=== Section Start ===
/-! ### Print decodes (R164, R547) -/

/-- A scheduled page's stripe that the writer reaches next: the first one, in ascending print line, not yet assigned. -/
def firstUnassigned (ratio : Nat) (p : Page) : Option Nat :=
  let n := if ratio = 0 then 0 else (p.lines + 256 * ratio - 1) / (256 * ratio)
  (List.range (min n (p.stripes.length + 1))).find? (fun i => !(p.stripes.any (fun t => t.idx == i && t.assigned)))

def State.nextDue (s : State) : Option (Page × Nat) :=
  (s.pages.filter (fun p => p.scheduled && !p.closed && p.blankFrom.isNone)).findSome? (fun p =>
    (firstUnassigned (s.ratio p) p).map (fun i => (p, i)))

/-- The two copies of a stripe differ: recorded; the active's prevails, a standby drops its own and asks for the active's
(R139). -/
def State.digestDiff (s : State) (q i : Nat) : State :=
  match s.page q with
  | none => s
  | some p => match p.stripe i with
    | none => s
    | some t => match t.partner with
      | none => s
      | some g =>
        if !t.stored || g.lacks || (g.clen == t.clen && g.crc == t.endCrc) then s
        else
          let s := s.record .pgDigestDiff 0 [a64 q, a16 i]
          if s.role = roleStandby then
            let s := s.mapPage q (fun p => p.mapStripe i (fun t => { t with data := [], stored := false, verified := false }))
            if s.get PgCtrl.fillinEn 0 = 1 then s.sendCol 0x0B [q, i] else s
          else s.mapPage q (fun p => p.mapStripe i (fun t =>
            { t with partner := some { g with clen := t.clen, crc := t.endCrc } }))

/-- R139: an active twin of a pair decodes a stripe only once its partner's digest, or a statement that it lacks it, is here. -/
def State.digestKnown (s : State) (t : Stripe) : Bool :=
  s.role != roleActive || !s.flag TwStat.partnerOk 0 || t.partner.isSome

/-- The engine a print decode takes: an idle one, else that of the verification with the highest PSEQ and index (R165). -/
def State.verifyVictim (s : State) : Option Nat :=
  ((List.range 8).foldl (fun best e => match s.codec.engines.getD e none with
    | some j =>
      if j.print then best
      else match best with
        | some (_, q, i) => if q < j.pseq ∨ (q = j.pseq ∧ i < j.stripe) then some (e, j.pseq, j.stripe) else best
        | none => some (e, j.pseq, j.stripe)
    | none => best) (none : Option (Nat × Nat × Nat))).map (fun x => x.1)

def State.assignPrint (s : State) (q i : Nat) : State :=
  let mark (s : State) : State := s.mapPage q (fun p => p.withStripe i (fun t => { t with assigned := true }))
  match s.idleEngines with
  | e :: _ => (mark s).setEngine e (some ⟨true, q, i⟩)
  | [] => match s.verifyVictim with
    | some e => ((mark s).setEngine e (some ⟨true, q, i⟩)).count DcxPreempt.count DcxPreempt.ovf 0
    | none => s

/-- The lines of a stripe that is not there in time print blank and spoil the page: UNDERRUN on a STREAM page, LOST for lost or
late data, DEFER after a wait longer than DEFER_MAX (R146, R547). -/
def State.passOver (s : State) (p : Page) (i : Nat) : State :=
  let lost : Bool := match p.stripe i with
    | some t => t.lost
    | none => false
  let reason := if p.deferred then 10 else if p.desc.stream ∧ ¬lost then 8 else 7
  s.mapPage p.pseq (fun p => (p.withStripe i (fun t => { t with assigned := true })).spoil (256 * i * s.ratio p) reason)

/-- DECODE_ASSIGN: the next due stripe is decoded, or passed over where it cannot be. -/
def State.decodeAssign (s : State) : State :=
  match s.nextDue with
  | none => s
  | some (p, i) =>
    let line := p.first + 256 * i * s.ratio p
    let free := decide (s.printEngines < s.printMax) && (!s.idleEngines.isEmpty || s.verifyVictim.isSome)
    if s.writerReach ≤ line ∨ ¬free then s
    else
      let s := s.digestDiff p.pseq i
      match s.page p.pseq with
      | none => s
      | some p => match p.stripe i with
        | none => s.passOver p i
        | some t =>
          if t.stored ∧ ¬t.lost then (if s.digestKnown t then s.assignPrint p.pseq i else s) else s.passOver p i

/-- A print decode ends (R158 to R161, R134): its lines wait for the writer. -/
def State.printDone (s : State) (e : Nat) : State :=
  match s.codec.engines.getD e none with
  | none => s
  | some j =>
    if ¬j.print then s
    else
      let s := s.setEngine e none
      match s.page j.pseq with
      | none => s.startVerify
      | some p => match p.stripe j.stripe with
        | none => s.startVerify
        | some t =>
          let r := gscDecode (p.shape t) t.data
          let s := { s with codec := { s.codec with decoded := s.codec.decoded ++
            [Decoded.mk j.pseq j.stripe p.desc.lb t.lines r.out r.voidFrom] } }
          let s :=
            if r.cause = .pass then s
            else (s.dcxFailure e false j.pseq j.stripe r).mapPage j.pseq (fun p =>
              p.spoil (256 * j.stripe * s.ratio p) (if p.desc.stream then 6 else 5))
          s.startVerify

/-- R167: an L2 reset stops every decode; stripes in progress restart when the print path resumes. -/
def State.codecL2 (s : State) : State :=
  let again := s.codec.engines.filterMap (fun j => match j with
    | some j => if j.print then some (j.pseq, j.stripe) else none
    | none => none) ++ s.codec.decoded.map (fun d => (d.pseq, d.stripe))
  let s := again.foldl (fun t x => t.mapPage x.1 (fun p => p.mapStripe x.2 (fun r => { r with assigned := false }))) s
  let s := (List.range 8).foldl (fun t e => t.setEngine e none) s
  { s with codec := { s.codec with decoded := [], waiting := [], cmx := [none, none] } }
=== Section End ===
◆ What the task asks: Where a line of the records has the string "nextDue", copy that line.

◆ Task answer:
def State.nextDue (s : State) : Option (Page × Nat) :=
  match s.nextDue with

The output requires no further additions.